Digitisation Centre

The Digitisation Centre (DIC) coordinates and organises the Digital Collections Darmstadt, Digitisation on Demand of the ULB and all the services and infrastructure on this topic.

We have a comprehensive understanding of digitisation as a task that goes beyond purely scanning and, in addition to project planning, quality management, indexing and presentation of digital objects, also includes support with conservation projects and long-term archiving.

Along with the “old book”, we also feel responsible for the digitisation of new and non-book media, microforms, modern literature, audiovisual media, special materials and special collections.

Fields of activity

Services

  • Development of digital collections, digitisation projects (old stock)
  • Development and expansion of the digitisation infrastructure
  • Consultations of digitisation projects and projects with external partners
  • Paid Repro service
  • Technical support for internal scanning services (interlibrary loans, tables of contents etc.)
  • Scanning for teaching (newer collections, course reserves, AV media etc.)

Other tasks

  • Documentation of damage to older stock before restoration projects
  • Reproduction and crony photographs for exhibitions, events and public relations
  • Support for TU institutions with digitisation projects

Why digitisation?

Reasons for digitising older media:

  • (historical) interest in form and/or content, e.g. of old maps, manuscripts or cradle prints as well as materials of more recent history
  • preservation of threatened/endangered books (e.g. paper decay)

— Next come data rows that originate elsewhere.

-- ==== Sys2Proof/Laws/Inv.lean ====
section
/-! SUPPORT. The invariant: that a concrete state has it, and what each operation keeps of it. -/

namespace Sys2Proof.Machine

open Sys2Proof

/-! ## On listed data -/

/-- The invariant of a concrete state, each clause over what is listed: configuration, memory and caches. -/
abbrev StoresData (s : State) : Prop :=
  s.cfg.wf ∧ Memory.wf s.mem ∧ (∀ x ∈ s.mem, x.1 < s.cfg.physWords) ∧
  (sparseWf Entry.invalid s.tlb.exec ∧ sparseWf Entry.invalid s.tlb.user) ∧
  (∀ x ∈ s.tlb.exec ++ s.tlb.user, x.1 < s.cfg.nvp ∧ x.2.ppn.toNat < s.cfg.physPages ∧
    (x.2.acc.vw = true → x.2.acc.vr = true))

/-- The same, the registers. -/
abbrev RegistersData (s : State) : Prop :=
  s.pager.ebase = baseOfPage s.pager.ebp ∧ s.pager.ubase = baseOfPage s.pager.ubp ∧
  (s.cfg.gen ≠ .flatIts → s.pager.tb = ⟨0, 0, 0, 0⟩) ∧
  (s.cfg.gen ≠ .multi → s.pager.spb = 0 ∧ s.pager.csb = 0 ∧ s.pager.csm = 0 ∧ s.pager.pur = 0) ∧
  s.acs.plive = (s.acs.pab == s.acs.cab) ∧ (s.halted = true ↔ s.fatalCode ≠ .none) ∧ s.inTrap = false

/-- The same, the address break. -/
abbrev BreakData (s : State) : Prop :=
  (s.abk.active = true → s.cfg.hasAbk = true) ∧ (s.abk.active = false → s.abk = Abk.idle ∧ s.abkHits = 0) ∧
  (s.abk.active = true → condNonEmpty s.abk.cond = true ∧ s.abk.page < s.cfg.nvp ∧
    normaliseVa s.cfg s.abk.addr = s.abk.addr ∧ (decompose s.cfg s.abk.addr).vp = s.abk.page) ∧
  (s.abk.savedExec.vw = true → s.abk.savedExec.vr = true) ∧ (s.abk.savedUser.vw = true → s.abk.savedUser.vr = true) ∧
  (affected s.abk.cond .exec = false → s.abk.savedExec = .none) ∧
  (s.abk.active = true → (affected s.abk.cond .exec = true →
      (lookup s .exec s.abk.page).acc = .none ∨ (lookup s .exec s.abk.page).acc = s.abk.savedExec) ∧
    ((lookup s .user s.abk.page).acc = .none ∨ (lookup s .user s.abk.page).acc = s.abk.savedUser))

def invData (s : State) : Bool := decide (StoresData s) && decide (RegistersData s) && decide (BreakData s)

theorem lookup_mem {s : State} {m : Mode} {vp : Nat} (h : lookup s m vp ≠ Entry.invalid) :
    (vp, lookup s m vp) ∈ s.tlb.exec ++ s.tlb.user := by
  have := exists_of_sparseGet_ne h
  cases m
  · exact List.mem_append_left _ this
  · exact List.mem_append_right _ this

theorem Inv.of_data {s : State} (h : invData s = true) : Inv s := by
  simp only [invData, Bool.and_eq_true, decide_eq_true_eq] at h
  obtain ⟨⟨⟨h1, h2, h3, ⟨h4, h4'⟩, h5⟩, h6, h7, h8, h9, h10, h11, h12⟩, h13, h14, h15, h16, h16', h17, h18⟩ := h
  have listed : ∀ m vp, lookup s m vp ≠ Entry.invalid → vp < s.cfg.nvp ∧ entryOk s.cfg (lookup s m vp) :=
    fun m vp hne => by
      obtain ⟨a, b, c⟩ := h5 _ (lookup_mem hne)
      exact ⟨a, b, c⟩
  constructor
  case config => exact h1
  case memCanonical => exact h2
  case memInside => intro pa hpa; exact h3 _ (exists_of_sparseGet_ne hpa)
  case tlbCanonical => intro m; cases m; exacts [h4, h4']
  case tlbPages => exact fun m vp hne => (listed m vp hne).1
  case tlbEntries =>
    intro m vp
    by_cases hne : lookup s m vp = Entry.invalid
    · rw [hne]; exact ⟨h1.2.2.2.1, by simp [Entry.invalid, Access.none]⟩
    · exact (listed m vp hne).2
  case execBase => exact h6
  case userBase => exact h7
  case noTables => exact h8
  case noMulti => exact h9
  case prevTable => exact h10
  case haltCode => exact h11
  case notInTrap => exact h12
  case abkPresent => exact h13
  case abkIdle => exact h14
  case abkWatch => exact h15
  case abkSaved => intro m; cases m; exacts [h16, h16']
  case abkUntouched => intro m hm; cases m; exacts [h17 hm, by simp [affected] at hm]
  case abkTrue => intro ha m hm; cases m; exacts [(h18 ha).1 hm, (h18 ha).2]

/-! ## What the operations keep -/

/-- A state that differs in FD, STS, the port and the latches only. -/
theorem Inv.congr {s t : State} (h : Inv s) (cfg : t.cfg = s.cfg) (mem : t.mem = s.mem) (tlb : t.tlb = s.tlb)
    (pager : t.pager = s.pager) (acs : t.acs = s.acs) (abk : t.abk = s.abk) (hits : t.abkHits = s.abkHits)
    (halt : t.halted = s.halted) (code : t.fatalCode = s.fatalCode) (trap : t.inTrap = s.inTrap) : Inv t := by
  have l : ∀ m vp, lookup t m vp = lookup s m vp := lookup_congr tlb
  constructor
  case config => rw [cfg]; exact h.config
  case memCanonical => rw [mem]; exact h.memCanonical
  case memInside => intro pa; rw [memWord_congr mem, cfg]; exact h.memInside pa
  case tlbCanonical => intro m; rw [tlbOf_congr tlb]; exact h.tlbCanonical m
  case tlbPages => intro m vp; rw [l, cfg]; exact h.tlbPages m vp
  case tlbEntries => intro m vp; rw [l, cfg]; exact h.tlbEntries m vp
  case execBase => rw [pager]; exact h.execBase
  case userBase => rw [pager]; exact h.userBase
  case noTables => rw [pager, cfg]; exact h.noTables
  case noMulti => rw [pager, cfg]; exact h.noMulti
  case prevTable => rw [acs]; exact h.prevTable
  case haltCode => rw [halt, code]; exact h.haltCode
  case notInTrap => rw [trap]; exact h.notInTrap
  case abkPresent => rw [abk, cfg]; exact h.abkPresent
  case abkIdle => rw [abk, hits]; exact h.abkIdle
  case abkWatch => rw [abk, cfg]; exact h.abkWatch
  case abkSaved => rw [abk]; exact h.abkSaved
  case abkUntouched => rw [abk]; exact h.abkUntouched
  case abkTrue => rw [abk]; simp only [l]; exact h.abkTrue

theorem Inv.beginCommand {s : State} (h : Inv s) : Inv (beginCommand s) := h.congr rfl rfl rfl rfl rfl rfl rfl rfl rfl rfl

theorem Inv.respond {s : State} (h : Inv s) (st : Status) (r0 r1 : Word) : Inv (respond st r0 r1 s) :=
  h.congr rfl rfl rfl rfl rfl rfl rfl rfl rfl rfl

theorem Inv.recordFault {s : State} (h : Inv s) (fd : FaultDesc) : Inv (recordFault fd s) := by
  apply h.congr <;> simp

/-- PhysicalStore after any run of writes. -/
theorem Inv.withMem {s : State} (h : Inv s) {mem : Memory} (wf : Memory.wf mem)
    (inside : ∀ pa, sparseGet unlistedWord mem pa ≠ unlistedWord → pa < s.cfg.physWords) (es : List Event) :
    Inv { s with mem := mem, events := es } :=
  { h with memCanonical := wf, memInside := inside
           tlbCanonical := h.tlbCanonical, tlbPages := h.tlbPages, tlbEntries := h.tlbEntries, abkTrue := h.abkTrue }

theorem sparsePut_inside {m : Memory} (hm : Memory.wf m) {n pa : Nat} {w : Word} (hpa : pa < n)
    (h : ∀ a, sparseGet unlistedWord m a ≠ unlistedWord → a < n) (a : Nat)
    (ha : sparseGet unlistedWord (sparsePut unlistedWord pa w m) a ≠ unlistedWord) : a < n := by
  rw [sparseGet_put _ hm] at ha
  split_ifs at ha with hc
  · omega
  · exact h a ha

theorem Inv.otherStore {s : State} (h : Inv s) (pa : Nat) (w : Word) : Inv (otherStore pa w s) := by
  have : Machine.otherStore pa w s = { s with mem := storedMem s.cfg pa w s.mem, events := s.events } := rfl
  rw [this]
  refine h.withMem (storedMem_wf h.memCanonical) ?_ _
  unfold storedMem
  split
  · rename_i hpa; exact sparsePut_inside h.memCanonical hpa h.memInside
  · exact h.memInside

/-- The registers, the cached bases following the raw ones and the registers of other generations at 0. -/
def PagerOk (cfg : Config) (p : Pager) : Prop :=
  p.ebase = baseOfPage p.ebp ∧ p.ubase = baseOfPage p.ubp ∧ (cfg.gen ≠ .flatIts → p.tb = ⟨0, 0, 0, 0⟩) ∧
  (cfg.gen ≠ .multi → p.spb = 0 ∧ p.csb = 0 ∧ p.csm = 0 ∧ p.pur = 0)

theorem Inv.pagerOk {s : State} (h : Inv s) : PagerOk s.cfg s.pager := ⟨h.execBase, h.userBase, h.noTables, h.noMulti⟩

theorem Inv.withPager {s : State} (h : Inv s) {p : Pager} (hp : PagerOk s.cfg p) : Inv { s with pager := p } :=
  { h with execBase := hp.1, userBase := hp.2.1, noTables := hp.2.2.1, noMulti := hp.2.2.2
           memInside := h.memInside, tlbCanonical := h.tlbCanonical, tlbPages := h.tlbPages
           tlbEntries := h.tlbEntries, abkTrue := h.abkTrue }

theorem Inv.loadEbr {s : State} (h : Inv s) (ebp : Ppn) (pge : Bool) : Inv (loadEbr ebp pge s) :=
  h.withPager ⟨rfl, h.userBase, h.noTables, h.noMulti⟩

theorem Inv.loadUbr {s : State} (h : Inv s) (ubp : Ppn) : Inv (loadUbr ubp s) :=
  h.withPager ⟨h.execBase, rfl, h.noTables, h.noMulti⟩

The advantage is the easy availability on the Internet, which makes rare, valuable or endangered books and manuscripts visible and accessible to anyone, anywhere in the world.

In addition to easier duplication and citability, the simpler, location-independent availability is another key advantage of digitisation for new media or books.

Digital collections

The role of digital objects is increasing in the ULB's offering. Within the framework of the digital collections (TUdigit) historical holdings in particular to around 1920 are increasingly being converted into digital form.